The Cost of Branching
A standard approach to character dispatch utilizes large switch statements or chained if-else blocks:
switch (c) {
case 'a' ... 'z': return lex_identifier();
case '0' ... '9': return lex_number();
case '+': return lex_plus();
// ...
}While functional, this approach generates heavy control-flow dependencies. The CPU must evaluate branches sequentially or rely on branch predictors which can mispredict on highly variable input (like alternating whitespace, identifiers, and operators).
Table-Driven DFA Dispatch
A high-performance lexer models the transition function ($\delta$) of a Deterministic Finite Automaton using a Jump Table. A jump table uses the numeric (ASCII/UTF-8 byte) value of the character as a direct index into an array of function pointers, state IDs, or handler labels.
This provides $O(1)$ dispatch time with zero conditional branching:
// Direct array lookup
handler = jump_table[current_char];
handler();The Space vs. Speed Trade-off: Row Displacement
A pure 2D state-transition matrix (state_t transition_table[MAX_STATES][256]) provides instantaneous $O(1)$ lookups for any state and any character. However, practical programming languages require thousands of states. A full 2D matrix allocates space for every character in every state, leading to massive memory bloat (megabytes of data). This pushes the table out of the CPU’s fast L1/L2 caches, causing RAM latency to bottleneck the lexer.
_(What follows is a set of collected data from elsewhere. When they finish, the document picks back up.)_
/-- Settles O1: the header of an encoding has the instruction's opcode, zeros where R73 wants them, and its operands in the fields. -/
theorem decodeOfEncodeIsTheInstruction : Obligations.DecodeOfEncodeIsTheInstruction := by
  intro w i hwf
  have ho : truncW w (encode i).o = i.operandWord := truncW_of_fits hwf
  have hread : i.readFrom (encode i).h i.operandWord = i := i.readFrom_header
  have hop := fieldOp_encode i
  refine decode_eq_command_iff.mpr ⟨hop, (and_mbz_eq_zero_iff hop i.operandWord).mpr ?header, ?operand, ?read⟩
  case header => rw [hread]; rfl
  case operand =>
    rw [ho]
    cases hu : i.usesO
    · exact .inr (Instr.operandWord_eq_zero hu)
    · exact .inl rfl
  case read => rw [ho, hread]

/-- Settles O2: an accepted header has zeros outside the fields its instruction uses, so those fields are all of it. -/
theorem acceptedWordIsTheEncoding : Obligations.AcceptedWordIsTheEncoding := by
  intro w cmd i hd
  obtain ⟨hop, hm, ho, hi⟩ := decode_eq_command_iff.mp hd
  have hheader : i.header = cmd.h := by
    have := (and_mbz_eq_zero_iff hop (truncW w cmd.o)).mp hm
    rwa [hi] at this
  have hword : i.operandWord = truncW w cmd.o := by
    have := Instr.readFrom_operandWord (h := cmd.h) ho
    rwa [hi] at this
  exact ⟨by rw [encode, hheader, hword], by rw [Instr.wf, hword, truncW_fits]⟩

end Sys2Proof

/-! ### The opcode table (30_encoding.md R73, R77) -/

namespace Sys2Proof

/-- The opcode-table row of an instruction's mnemonic: the opcode and the must-be-zero fields are the bits it compares. -/
def Instr.row (i : Instr) : OpRow :=
  { mnemonic := i.mnemonic, pat := BitVec.ofNat 16 (i.opcode <<< 12), mask := 0xF000 ||| i.mbz, usesO := i.usesO }

theorem opRows_eq_map_row : opRows = Instr.samples.map Instr.row := by decide

theorem exists_row {row : OpRow} (h : row ∈ opRows) : ∃ i : Instr, i.row = row := by
  rw [opRows_eq_map_row] at h
  obtain ⟨i, -, hi⟩ := List.mem_map.mp h
  exact ⟨i, hi⟩

/-- The row of an instruction does not depend on its operands. -/
theorem Instr.readFrom_row (h : Header) (o : Word) (i : Instr) : (i.readFrom h o).row = i.row := by
  simp only [Instr.row, Instr.readFrom_mnemonic, Instr.readFrom_opcode, Instr.readFrom_mbz, Instr.readFrom_usesO]

/-- With every operand read from zeros, an instruction is one of the samples. -/
theorem Instr.readFrom_zero_mem_samples (i : Instr) : i.readFrom 0 0 ∈ Instr.samples := by
  cases i <;> (simp only [Instr.readFrom]; decide)

theorem Instr.row_mem (i : Instr) : i.row ∈ opRows := by
  rw [opRows_eq_map_row, ← i.readFrom_row 0 0]
  exact List.mem_map_of_mem i.readFrom_zero_mem_samples

/-- A mnemonic has one row. -/
theorem row_eq_of_mnemonic {r₁ r₂ : OpRow} (h₁ : r₁ ∈ opRows) (h₂ : r₂ ∈ opRows) (h : r₁.mnemonic = r₂.mnemonic) : r₁ = r₂ :=
  List.inj_on_of_nodup_map (f := OpRow.mnemonic) (by decide) h₁ h₂ h

/-- A pattern has one row. -/
theorem row_eq_of_pat {r₁ r₂ : OpRow} (h₁ : r₁ ∈ opRows) (h₂ : r₂ ∈ opRows) (h : r₁.pat = r₂.pat) : r₁ = r₂ :=
  List.inj_on_of_nodup_map (f := OpRow.pat) (by decide) h₁ h₂ h

/-- A row that matches a header has its opcode bits for a pattern: the mask covers `H[15:12]` and the pattern has no other bit. -/
theorem opcodeBits_of_match {h : Header} {row : OpRow} (hrow : row ∈ opRows) (hm : h &&& row.mask = row.pat) :
    h &&& 0xF000 = row.pat := by
  have hall : ∀ row ∈ opRows, row.mask &&& 0xF000 = 0xF000 ∧ row.pat &&& 0xF000 = row.pat := by decide
  obtain ⟨hmask, hpat⟩ := hall row hrow
  calc h &&& 0xF000
      = (h &&& row.mask) &&& 0xF000 := by rw [BitVec.and_assoc, hmask]
    _ = row.pat := by rw [hm, hpat]

/-- Settles O6: two rows that match one header have its opcode bits for a pattern, and no two rows share a pattern. -/
theorem atMostOneRowMatches : Obligations.AtMostOneRowMatches := by
  intro h r₁ r₂ hr₁ hr₂ hm₁ hm₂
  exact row_eq_of_pat hr₁ hr₂ ((opcodeBits_of_match hr₁ hm₁).symm.trans (opcodeBits_of_match hr₂ hm₂))

theorem opcodeBits_eq (h : Header) : h &&& (0xF000 : Header) = (BitVec.ofNat 16 ((fieldOp h).toNat <<< 12) : Header) := by
  have hmask : ∀ k < 16, (0xF000 : Header).getLsbD k = decide (12 ≤ k) := by decide
  apply BitVec.eq_of_getLsbD_eq
  intro k hk
  rw [BitVec.getLsbD_and, hmask k hk, BitVec.getLsbD_ofNat, Nat.testBit_shiftLeft, BitVec.testBit_toNat, fieldOp,
    BitVec.getLsbD_extractLsb']
  by_cases h12 : 12 ≤ k
  · simp [h12, hk, show k - 12 < 4 by omega, -BitVec.getLsbD_eq_getElem]
  · simp [h12]

/-- A row matches the headers with its opcode and zeros in its must-be-zero bits. -/
theorem row_match_iff {h : Header} {i : Instr} :
    h &&& i.row.mask = i.row.pat ↔ (fieldOp h).toNat = i.opcode ∧ h &&& i.mbz = 0 := by
  constructor
  · intro hm
    have hmbz : i.row.mask &&& i.mbz = i.mbz := by cases i <;> simp [Instr.row, Instr.mbz]
    have hpat : i.row.pat &&& i.mbz = 0 := by cases i <;> simp [Instr.row, Instr.opcode, Instr.mbz]
    have hbits := congrArg BitVec.toNat ((opcodeBits_eq h).symm.trans (opcodeBits_of_match i.row_mem hm))
    have hlt := (fieldOp h).isLt
    obtain ⟨-, h12⟩ := Laws.opcode_range i
    simp only [Instr.row, BitVec.toNat_ofNat, Nat.shiftLeft_eq] at hbits
    refine ⟨by omega, ?_⟩
    calc h &&& i.mbz
        = (h &&& i.row.mask) &&& i.mbz := by rw [BitVec.and_assoc, hmbz]
      _ = 0 := by rw [hm, hpat]
  · rintro ⟨hop, hm⟩
    calc h &&& i.row.mask
        = (h &&& 0xF000) ||| (h &&& i.mbz) := BitVec.and_or_distrib_left
      _ = i.row.pat := by rw [opcodeBits_eq, hop, hm]; exact BitVec.or_zero

theorem row_accepts_iff {w : Nat} {cmd : Command} {i : Instr} :
    i.row.accepts w cmd = true ↔
      (fieldOp cmd.h).toNat = i.opcode ∧ cmd.h &&& i.mbz = 0 ∧ (i.usesO = true ∨ truncW w cmd.o = 0) := by
  rw [OpRow.accepts, Bool.and_eq_true, decide_eq_true_eq, row_match_iff, Bool.or_eq_true, decide_eq_true_eq, and_assoc]
  rfl

/-- Settles O3: row and decoder both ask for the opcode, zero in the reserved fields, and zero in an operand word not used. -/
theorem decoderAgreesWithTheOpcodeTable : Obligations.DecoderAgreesWithTheOpcodeTable := by
  intro w cmd row hrow
  obtain ⟨i, rfl⟩ := exists_row hrow
  constructor
  · intro ha
    obtain ⟨hop, hm, ho⟩ := row_accepts_iff.mp ha
    exact ⟨_, (decode_of_opcode hop).trans (accept_of hm ho), Instr.readFrom_mnemonic _ _ i⟩
  · rintro ⟨j, hd, hname⟩
    obtain ⟨hop, hm, ho, -⟩ := decode_eq_command_iff.mp hd
    rw [← row_eq_of_mnemonic j.row_mem hrow hname]
    exact row_accepts_iff.mpr ⟨hop, hm, ho⟩

end Sys2Proof

/-! ### Refusals by the decoder (30_encoding.md R74, R75) -/

namespace Sys2Proof

theorem word_eq_zero_iff_toNat (v : Word) : v = 0 ↔ v.toNat = 0 := BitVec.toNat_inj.symm

theorem Instr.usesO_iff_opcode (i : Instr) : i.usesO = true ↔ 2 ≤ i.opcode ∧ i.opcode ≤ 5 := by
  cases i <;> simp [Instr.usesO, Instr.opcode]

/-- A command whose must-be-zero bits are zero has no nonzero reserved field, whichever opcode it has (30_encoding.md R73, R75). -/
theorem not_hasNonzeroReservedField {w : Nat} {cmd : Command} {i : Instr} (hop : (fieldOp cmd.h).toNat = i.opcode)
    (hm : cmd.h &&& i.mbz = 0) (ho : i.usesO = true ∨ truncW w cmd.o = 0) : ¬ cmd.HasNonzeroReservedField w := by
  simp only [Command.HasNonzeroReservedField, ne_eq, extract_eq_zero_iff_toNat, getLsbD_zero_iff_toNat, word_eq_zero_iff_toNat,
    Instr.usesO_iff_opcode] at ho ⊢
  cases i
  all_goals
    simp only [Instr.opcode, Instr.mbz, mbz_regport, mbz_pinWrite, mbz_pin, mbz_edPoll, mbz_plain, extract_eq_zero_iff_toNat]
      at hop hm ho
    omega

/-- A command of a defined opcode is accepted, or refused for a reserved field (30_encoding.md R75). -/
theorem decode_defined {w : Nat} {cmd : Command} (h1 : 1 ≤ (fieldOp cmd.h).toNat) (h12 : (fieldOp cmd.h).toNat ≤ 12) :
    (∃ i, decode w cmd = .command i) ∨ decode w cmd = .refuse .reservedField := by
  obtain ⟨i, hi⟩ := exists_opcode h1 h12
  rw [decode_of_opcode hi]
  cases ha : accept cmd.h (truncW w cmd.o) i.mbz i.usesO (i.readFrom cmd.h (truncW w cmd.o)) with
  | command j => exact .inl ⟨j, rfl⟩
  | refuse r => exact .inr (by rw [accept_refuse ha])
To retain $O(1)$ speed while fitting the table in the CPU cache, the matrix is compressed using Row Displacement (a technique used by lexer generators like classic lex, flex, and ocamllex).
Row Displacement Compression
The 2D matrix is highly sparse—most states have a single “default” transition (like an error state) and very few specific character transitions. Row displacement packs these sparse rows into a single, dense 1D array:
- Overlapping: The rows (state vectors) are shifted by varying offsets. Non-conflicting transitions from different states are overlapped into the same empty spaces in the 1D array.
- Disambiguation: Each cell in the 1D array stores not just the target state, but also the input character (or source state) that placed it there.
- Lookup: To find the next state, the lexer looks at
array[offset[current_state] + input_char]. If the disambiguation tag matches, the transition is valid. Otherwise, the lexer falls back to the default transition for that state.
This achieves the extreme memory compactness of an associative list while executing with the raw speed of direct array indexing. For typical language designs, this keeps the lexer’s hot loop entirely within the L1 cache.